Wednesday 12 February 2014

US military begins work on brain implants that can restore lost memories, experiences

  • By  on February 10, 2014 at 1:07 pm
    • The Alpha IMS retinal prosthesis, implanted in a human patient
      • DARPA, at the behest of the US Department of Defense, is developing a black box brain implant — an implant that will be wired into a soldier’s brain and record their memories. If the soldier then suffers memory loss due to brain injury, the implant will then be used to restore those memories. The same implant could also be used during training or in the line of duty, too — as we’ve reported on in the past, stimulating the right regions of the brain can improve how quickly you learn new skills, reduce your reaction times, and more.
        The project, which DARPA has wittily named Restoring Active Memory, is currently at the stage where it’s seeking proposals from commercial companies that have previously had success with brain implants, such as Medtronic. As yet, we don’t know who has submitted proposals to DARPA, but it’ll probably be the usual suspects. Medtronic, which creates deep-brain simulation (DBS) implants that are almost miraculous in their ability to control the debilitating effects of Parkinson’s disease (video embedded below), is surely interested. Brown University, which famously created a brain-computer interface that is implanted into the brain and communicates wirelessly with a nearby computer, must be a contender. Companies with big R&D budgets, like IBM and GE, might be involved as well.

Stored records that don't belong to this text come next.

/-- Page 1, part 1 (02_encoding R37). -/
noncomputable def page1a : List Row := [
  { op := 0x00, sel := some 0, d := .s, a := .s, b := .s, build := fun w => .mul w.d w.a w.b },
  { op := 0x00, sel := some 1, d := .s, a := .s, b := .s, build := fun w => .mulw w.d w.a w.b },
  { op := 0x00, sel := some 2, d := .s, a := .s, b := .s, build := fun w => .mulh w.d w.a w.b },
  { op := 0x00, sel := some 3, d := .s, a := .s, b := .s, build := fun w => .mulhn w.d w.a w.b },
  { op := 0x01, sel := some 0, d := .s, a := .s, b := .s, ll := true, build := fun w => .div w.d w.a w.b },
  { op := 0x01, sel := some 1, d := .s, a := .s, b := .s, ll := true, build := fun w => .divn w.d w.a w.b },
  { op := 0x01, sel := some 2, d := .s, a := .s, b := .s, ll := true, build := fun w => .rem w.d w.a w.b },
  { op := 0x01, sel := some 3, d := .s, a := .s, b := .s, ll := true, build := fun w => .remn w.d w.a w.b },
  { op := 0x01, sel := some 0, d := .s, a := .s, b := .s, x := .one, ll := true, build := fun w => .divw w.d w.a w.b },
  { op := 0x01, sel := some 1, d := .s, a := .s, b := .s, x := .one, ll := true, build := fun w => .divnw w.d w.a w.b },
  { op := 0x01, sel := some 2, d := .s, a := .s, b := .s, x := .one, ll := true, build := fun w => .remw w.d w.a w.b },
  { op := 0x01, sel := some 3, d := .s, a := .s, b := .s, x := .one, ll := true, build := fun w => .remnw w.d w.a w.b },
  { op := 0x02, sel := some 0, d := .s, a := .s, b := .s, build := fun w => .min w.d w.a w.b },
  { op := 0x02, sel := some 1, d := .s, a := .s, b := .s, build := fun w => .max w.d w.a w.b },
  { op := 0x02, sel := some 2, d := .s, a := .s, b := .s, build := fun w => .minn w.d w.a w.b },
  { op := 0x02, sel := some 3, d := .s, a := .s, b := .s, build := fun w => .maxn w.d w.a w.b },
  { op := 0x03, sel := some 0, d := .s, a := .s, build := fun w => .clz w.d w.a },
  { op := 0x03, sel := some 1, d := .s, a := .s, build := fun w => .ctz w.d w.a },
  { op := 0x03, sel := some 2, d := .s, a := .s, build := fun w => .popc w.d w.a },
  { op := 0x03, sel := some 3, d := .s, a := .s, build := fun w => .brev w.d w.a },
  { op := 0x04, sel := some 0, d := .s, a := .s, b := .s, build := fun w => .bext w.d w.a w.b },
  { op := 0x04, sel := some 1, d := .s, a := .s, b := .s, build := fun w => .bexts w.d w.a w.b },
  { op := 0x04, sel := some 2, d := .s, a := .s, b := .s, build := fun w => .bins w.d w.a w.b },
  { op := 0x04, sel := some 3, d := .s, a := .s, b := .s, build := fun w => .bmsk w.d w.a w.b }]

/-- Page 1, part 2 (02_encoding R37). -/
noncomputable def page1b : List Row := [
  { op := 0x05, fmt := .ri, d := .s, a := .s, imm := .field, build := fun w => .bexti w.d w.a w.i },
  { op := 0x05, fmt := .ri, d := .s, a := .s, x := .one, imm := .field, build := fun w => .bextsi w.d w.a w.i },
  { op := 0x06, sel := some 0, d := .s, a := .s, b := .s, build := fun w => .fshl w.d w.a w.b },
  { op := 0x06, sel := some 1, d := .s, a := .s, b := .s, build := fun w => .fshr w.d w.a w.b },
  { op := 0x07, sel := some 0, d := .s, a := .s, b := .s, build := fun w => .sel w.d w.a w.b },
  { op := 0x08, sel := some 0, d := .s, a := .s, build := fun w => .sextb w.d w.a },
  { op := 0x08, sel := some 1, d := .s, a := .s, build := fun w => .sexth w.d w.a },
  { op := 0x08, sel := some 2, d := .s, a := .s, build := fun w => .sextw w.d w.a },
  { op := 0x08, sel := some 3, d := .s, a := .s, build := fun w => .zextw w.d w.a },
  { op := 0x09, sel := some 0, d := .s, a := .s, b := .s, x := .slot, build := fun w => .fadd w.d w.a w.b (w.x.setWidth 2) },
  { op := 0x09, sel := some 1, d := .s, a := .s, b := .s, x := .slot, build := fun w => .fsub w.d w.a w.b (w.x.setWidth 2) },
  { op := 0x09, sel := some 2, d := .s, a := .s, b := .s, x := .slot, build := fun w => .fmul w.d w.a w.b (w.x.setWidth 2) },
  { op := 0x09, sel := some 3, d := .s, a := .s, b := .s, x := .slot, build := fun w => .ffma w.d w.a w.b (w.x.setWidth 2) },
  { op := 0x0A, sel := some 0, d := .s, a := .s, b := .s, x := .slot, build := fun w => .feq w.d w.a w.b (w.x.setWidth 2) },
  { op := 0x0A, sel := some 1, d := .s, a := .s, b := .s, x := .slot, build := fun w => .flt w.d w.a w.b (w.x.setWidth 2) },
  { op := 0x0A, sel := some 2, d := .s, a := .s, b := .s, x := .slot, build := fun w => .fle w.d w.a w.b (w.x.setWidth 2) },
  { op := 0x0A, sel := some 3, d := .s, a := .s, b := .s, x := .slot, build := fun w => .funord w.d w.a w.b (w.x.setWidth 2) },
  { op := 0x0B, sel := some 0, d := .s, a := .s, x := .slot, build := fun w => .ftoi w.d w.a (w.x.setWidth 2) },
  { op := 0x0B, sel := some 1, d := .s, a := .s, x := .slot, build := fun w => .itof w.d w.a (w.x.setWidth 2) },
  { op := 0x0B, sel := some 2, d := .s, a := .s, x := .slot, build := fun w => .ftoin w.d w.a (w.x.setWidth 2) },
  { op := 0x0B, sel := some 3, d := .s, a := .s, x := .slot, build := fun w => .itofn w.d w.a (w.x.setWidth 2) },
  { op := 0x0C, sel := some 0, d := .s, a := .s, build := fun w => .abs w.d w.a },
  { op := 0x0C, sel := some 1, d := .s, a := .s, build := fun w => .neg w.d w.a },
  { op := 0x0C, sel := some 2, d := .s, a := .s, x := .slot, build := fun w => .fabs w.d w.a (w.x.setWidth 2) }]

/-- Page 1, part 3 (02_encoding R37). -/
noncomputable def page1c : List Row := [
  { op := 0x0C, sel := some 3, d := .s, a := .s, x := .slot, build := fun w => .fneg w.d w.a (w.x.setWidth 2) },
  { op := 0x0D, fmt := .rk, d := .s, imm := .byte fun n => decide (n < 16), build := fun w => .crd w.d w.i },
  { op := 0x0E, sel := some 0, d := .a, a := .s, build := fun w => .mova (w.d.setWidth 4) w.a },
  { op := 0x0E, sel := some 1, d := .s, a := .a, build := fun w => .movs w.d (w.a.setWidth 4) },
  { op := 0x0E, sel := some 2, d := .a, a := .s, build := fun w => .movah (w.d.setWidth 4) w.a },
  { op := 0x0E, sel := some 3, d := .s, a := .a, build := fun w => .movsh w.d (w.a.setWidth 4) }]

/-- Page 1 (02_encoding R37). -/
noncomputable def page1 : List Row := page1a ++ page1b ++ page1c

/-- Page 2, part 1 (02_encoding R38). -/
noncomputable def page2a : List Row := [
  { op := 0x00, fmt := .ri, d := .s, a := .a, x := .order, imm := .sx, ll := true, build := fun w => .ldb w.d (w.a.setWidth 4) w.x w.i },
  { op := 0x01, fmt := .ri, d := .s, a := .a, x := .order, imm := .sx, ll := true, build := fun w => .ldbz w.d (w.a.setWidth 4) w.x w.i },
  { op := 0x02, fmt := .ri, d := .s, a := .a, x := .order, imm := .sx, ll := true, build := fun w => .ldh w.d (w.a.setWidth 4) w.x w.i },
  { op := 0x03, fmt := .ri, d := .s, a := .a, x := .order, imm := .sx, ll := true, build := fun w => .ldhz w.d (w.a.setWidth 4) w.x w.i },
  { op := 0x04, fmt := .ri, d := .s, a := .a, x := .order, imm := .sx, ll := true, build := fun w => .ldw w.d (w.a.setWidth 4) w.x w.i },
  { op := 0x05, fmt := .ri, d := .s, a := .a, x := .order, imm := .sx, ll := true, build := fun w => .ldwz w.d (w.a.setWidth 4) w.x w.i },
  { op := 0x06, fmt := .ri, d := .s, a := .a, x := .order, imm := .sx, ll := true, build := fun w => .ldd w.d (w.a.setWidth 4) w.x w.i },
  { op := 0x07, fmt := .ri, d := .s, a := .a, x := .order, imm := .sx, build := fun w => .stb w.d (w.a.setWidth 4) w.x w.i },
  { op := 0x08, fmt := .ri, d := .s, a := .a, x := .order, imm := .sx, build := fun w => .sth w.d (w.a.setWidth 4) w.x w.i },
  { op := 0x09, fmt := .ri, d := .s, a := .a, x := .order, imm := .sx, build := fun w => .stw w.d (w.a.setWidth 4) w.x w.i },
  { op := 0x0A, fmt := .ri, d := .s, a := .a, x := .order, imm := .sx, build := fun w => .std w.d (w.a.setWidth 4) w.x w.i },
  { op := 0x0B, d := .s, a := .s, x := .order, ll := true, build := fun w => .ldl w.f w.d w.a w.x },
  { op := 0x0C, d := .s, a := .s, x := .order, build := fun w => .stl w.f w.d w.a w.x },
  { op := 0x0D, fmt := .ri, d := .a, a := .a, x := .order, imm := .sx, ll := true, build := fun w => .lda (w.d.setWidth 4) (w.a.setWidth 4) w.x w.i },
  { op := 0x0E, fmt := .ri, d := .a, a := .a, x := .order, imm := .sx, build := fun w => .sta (w.d.setWidth 4) (w.a.setWidth 4) w.x w.i },
  { op := 0x0F, sel := some 0, d := .s, a := .a, b := .s, x := .order, ll := true, build := fun w => .amoadd w.d (w.a.setWidth 4) w.b w.x },
  { op := 0x0F, sel := some 1, d := .s, a := .a, b := .s, x := .order, ll := true, build := fun w => .amoswap w.d (w.a.setWidth 4) w.b w.x },
  { op := 0x0F, sel := some 2, d := .s, a := .a, b := .s, x := .order, ll := true, build := fun w => .amoand w.d (w.a.setWidth 4) w.b w.x },
  { op := 0x0F, sel := some 3, d := .s, a := .a, b := .s, x := .order, ll := true, build := fun w => .amoor w.d (w.a.setWidth 4) w.b w.x },
  { op := 0x10, sel := some 0, d := .s, a := .a, b := .s, x := .order, ll := true, build := fun w => .amoxor w.d (w.a.setWidth 4) w.b w.x },
  { op := 0x10, sel := some 1, d := .s, a := .a, b := .s, x := .order, ll := true, build := fun w => .amomin w.d (w.a.setWidth 4) w.b w.x },
  { op := 0x10, sel := some 2, d := .s, a := .a, b := .s, x := .order, ll := true, build := fun w => .amomax w.d (w.a.setWidth 4) w.b w.x },
  { op := 0x10, sel := some 3, d := .s, a := .a, b := .s, x := .order, ll := true, build := fun w => .amominn w.d (w.a.setWidth 4) w.b w.x },
  { op := 0x11, sel := some 0, d := .s, a := .a, b := .s, x := .order, ll := true, build := fun w => .cas w.d (w.a.setWidth 4) w.b w.x }]

/-- Page 2, part 2 (02_encoding R38). DESIGN CHOICE (entry 43): the 3-bit fields of MSG's handler and WAITTL's class are tested
for reason 11 as they stand in the bundle's word, whatever high bits a REG prefix gives them (R42). -/
noncomputable def page2b : List Row := [
  { op := 0x12, sel := some 0, d := .s, a := .s, b := .s, x := .order, ll := true, build := fun w => .ladd w.d w.a w.b w.x },
  { op := 0x12, sel := some 1, d := .s, a := .s, b := .s, x := .order, ll := true, build := fun w => .lswap w.d w.a w.b w.x },
  { op := 0x12, sel := some 2, d := .s, a := .s, b := .s, x := .order, ll := true, build := fun w => .lmin w.d w.a w.b w.x },
  { op := 0x12, sel := some 3, d := .s, a := .s, b := .s, x := .order, ll := true, build := fun w => .lmax w.d w.a w.b w.x },
  { op := 0x13, sel := some 0, d := .s, a := .s, b := .s, x := .order, ll := true, build := fun w => .casl w.d w.a w.b w.x },
  { op := 0x14, fmt := .rk, imm := .byte fun n => decide (n / 32 ≤ 4), build := fun w => .fence w.i },
  { op := 0x15, fmt := .ri, a := .a, imm := .sx, build := fun w => .pref (w.a.setWidth 4) w.i },
  { op := 0x16, d := .s, a := .s, b := .s, ll := true, build := fun w => .rld w.f w.d w.a w.b },
  { op := 0x17, d := .s, a := .s, b := .s, build := fun w => .rst w.f w.d w.a w.b },
  { op := 0x18, sel := some 0, d := .s, a := .s, b := .s, build := fun w => .radd w.d w.a w.b },
  { op := 0x18, sel := some 1, d := .s, a := .s, b := .s, ll := true, build := fun w => .raddr w.d w.a w.b },
  { op := 0x19, sel := some 0, d := .small, a := .s, b := .s, inRange := fun w => w.d.toNat % 8 != 0, group := fun w => decide (w.b.toNat ≤ 27), build := fun w => .msg (w.d.setWidth 3) w.a w.b },
  { op := 0x1A, sel := some 0, a := .s, build := fun w => .reply w.a },
  { op := 0x1B, fmt := .rk, d := .s, imm := .byte fun n => decide (1 ≤ n) && decide (n ≤ 7), build := fun w => .hset w.d w.i }]

/-- Page 2 (02_encoding R38). -/
noncomputable def page2 : List Row := page2a ++ page2b

/-- Page 3, part 1 (02_encoding R39). -/
noncomputable def page3a : List Row := [
  { op := 0x00, d := .v, a := .v, b := .v, x := .mask, build := fun w => .vadd w.f w.d w.a w.b w.x },
  { op := 0x01, d := .v, a := .v, b := .v, x := .mask, build := fun w => .vsub w.f w.d w.a w.b w.x },
  { op := 0x02, d := .v, a := .v, b := .v, x := .mask, build := fun w => .vmul w.f w.d w.a w.b w.x },
  { op := 0x03, d := .v, a := .v, b := .v, x := .mask, build := fun w => .vmulh w.f w.d w.a w.b w.x },
  { op := 0x04, sel := some 0, d := .v, a := .v, b := .v, x := .mask, build := fun w => .vand w.d w.a w.b w.x },
  { op := 0x04, sel := some 1, d := .v, a := .v, b := .v, x := .mask, build := fun w => .vor w.d w.a w.b w.x },
  { op := 0x04, sel := some 2, d := .v, a := .v, b := .v, x := .mask, build := fun w => .vxor w.d w.a w.b w.x },
  { op := 0x04, sel := some 3, d := .v, a := .v, b := .v, x := .mask, build := fun w => .vandn w.d w.a w.b w.x },
  { op := 0x05, d := .v, a := .v, b := .v, x := .mask, build := fun w => .vsll w.f w.d w.a w.b w.x },
  { op := 0x06, d := .v, a := .v, b := .v, x := .mask, build := fun w => .vsrl w.f w.d w.a w.b w.x },
  { op := 0x07, d := .v, a := .v, b := .v, x := .mask, build := fun w => .vsra w.f w.d w.a w.b w.x },
  { op := 0x08, d := .v, a := .v, b := .v, x := .mask, build := fun w => .vmin w.f w.d w.a w.b w.x },
  { op := 0x09, d := .v, a := .v, b := .v, x := .mask, build := fun w => .vmax w.f w.d w.a w.b w.x },
  { op := 0x0A, d := .v, a := .v, b := .v, x := .mask, build := fun w => .vminn w.f w.d w.a w.b w.x },
  { op := 0x0B, d := .v, a := .v, b := .v, x := .mask, build := fun w => .vmaxn w.f w.d w.a w.b w.x },
  { op := 0x0C, sel := some 0, d := .m, a := .v, b := .v, x := .mask, build := fun w => .vceqE32 (w.d.setWidth 3) w.a w.b w.x },
  { op := 0x0C, sel := some 1, d := .m, a := .v, b := .v, x := .mask, build := fun w => .vcneE32 (w.d.setWidth 3) w.a w.b w.x },
  { op := 0x0C, sel := some 2, d := .m, a := .v, b := .v, x := .mask, build := fun w => .vcltE32 (w.d.setWidth 3) w.a w.b w.x },
  { op := 0x0C, sel := some 3, d := .m, a := .v, b := .v, x := .mask, build := fun w => .vcltnE32 (w.d.setWidth 3) w.a w.b w.x },
  { op := 0x0D, sel := some 0, d := .m, a := .v, b := .v, x := .mask, build := fun w => .vceqE16 (w.d.setWidth 3) w.a w.b w.x },
  { op := 0x0D, sel := some 1, d := .m, a := .v, b := .v, x := .mask, build := fun w => .vcneE16 (w.d.setWidth 3) w.a w.b w.x },
  { op := 0x0D, sel := some 2, d := .m, a := .v, b := .v, x := .mask, build := fun w => .vcltE16 (w.d.setWidth 3) w.a w.b w.x },
  { op := 0x0D, sel := some 3, d := .m, a := .v, b := .v, x := .mask, build := fun w => .vcltnE16 (w.d.setWidth 3) w.a w.b w.x },
  { op := 0x0E, sel := some 0, d := .m, a := .v, b := .v, x := .mask, build := fun w => .vceqE8 (w.d.setWidth 3) w.a w.b w.x }]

      • The Restoring Active Memory project has two key targets. First, we need to be able to actually analyze and decode a human’s neural signals. Some work has been done in this area, such as brute-forcing the encoding of the optic nerve, but we’re a long way away from reading a bunch of neural spikes and knowing exactly what the person is thinking or experiencing. Second, we want to take that knowledge of how we encode memories (stored experiences), and somehow use it to re-program a human brain that has experienced memory loss. “Ultimately, it is desired to develop a prototype implantable neural device that enables recovery of memory in a human clinical population,” says the proposal. (Read: What is transhumanism, or, what does it mean to be human?)
        This might sound like something out of a sci-fi film — and to be honest, we’re probably quite a few years away from such an implant. While we’ve had a fair amount of success withtDCS and DBS, we’re still very much at the dumb, brute-force stage of neuroscience. The lobotomy might be out of vogue, but modern implants aren’t that much more refined — they just run electricity through a specific part of the brain. We’re not entirely sure why it works, and except for turning the device off we can’t really control it. We are a long, long way away from measuring the exact pattern of neurons firing that gives a soldier the ability to use a sniper rifle or defuse a bomb. (Read: MIT discovers the location of memories: Individual neurons.)
        Still, an implanted device — rather than external, cranial-mounted instrument — is definitely the way to go, if we want to learn more about how the human brain encodes memories. When you boil it down, all memories are ultimately just a specific set of neuron connections and electric pulses (spikes). It stands to reason that, eventually, with enough painstaking data collection (provided by the implant) and a lot of analysis (supercomputers) we’ll be able to work out the exact combinations required to re-program a human brain to remember certain experiences, memories, and skills.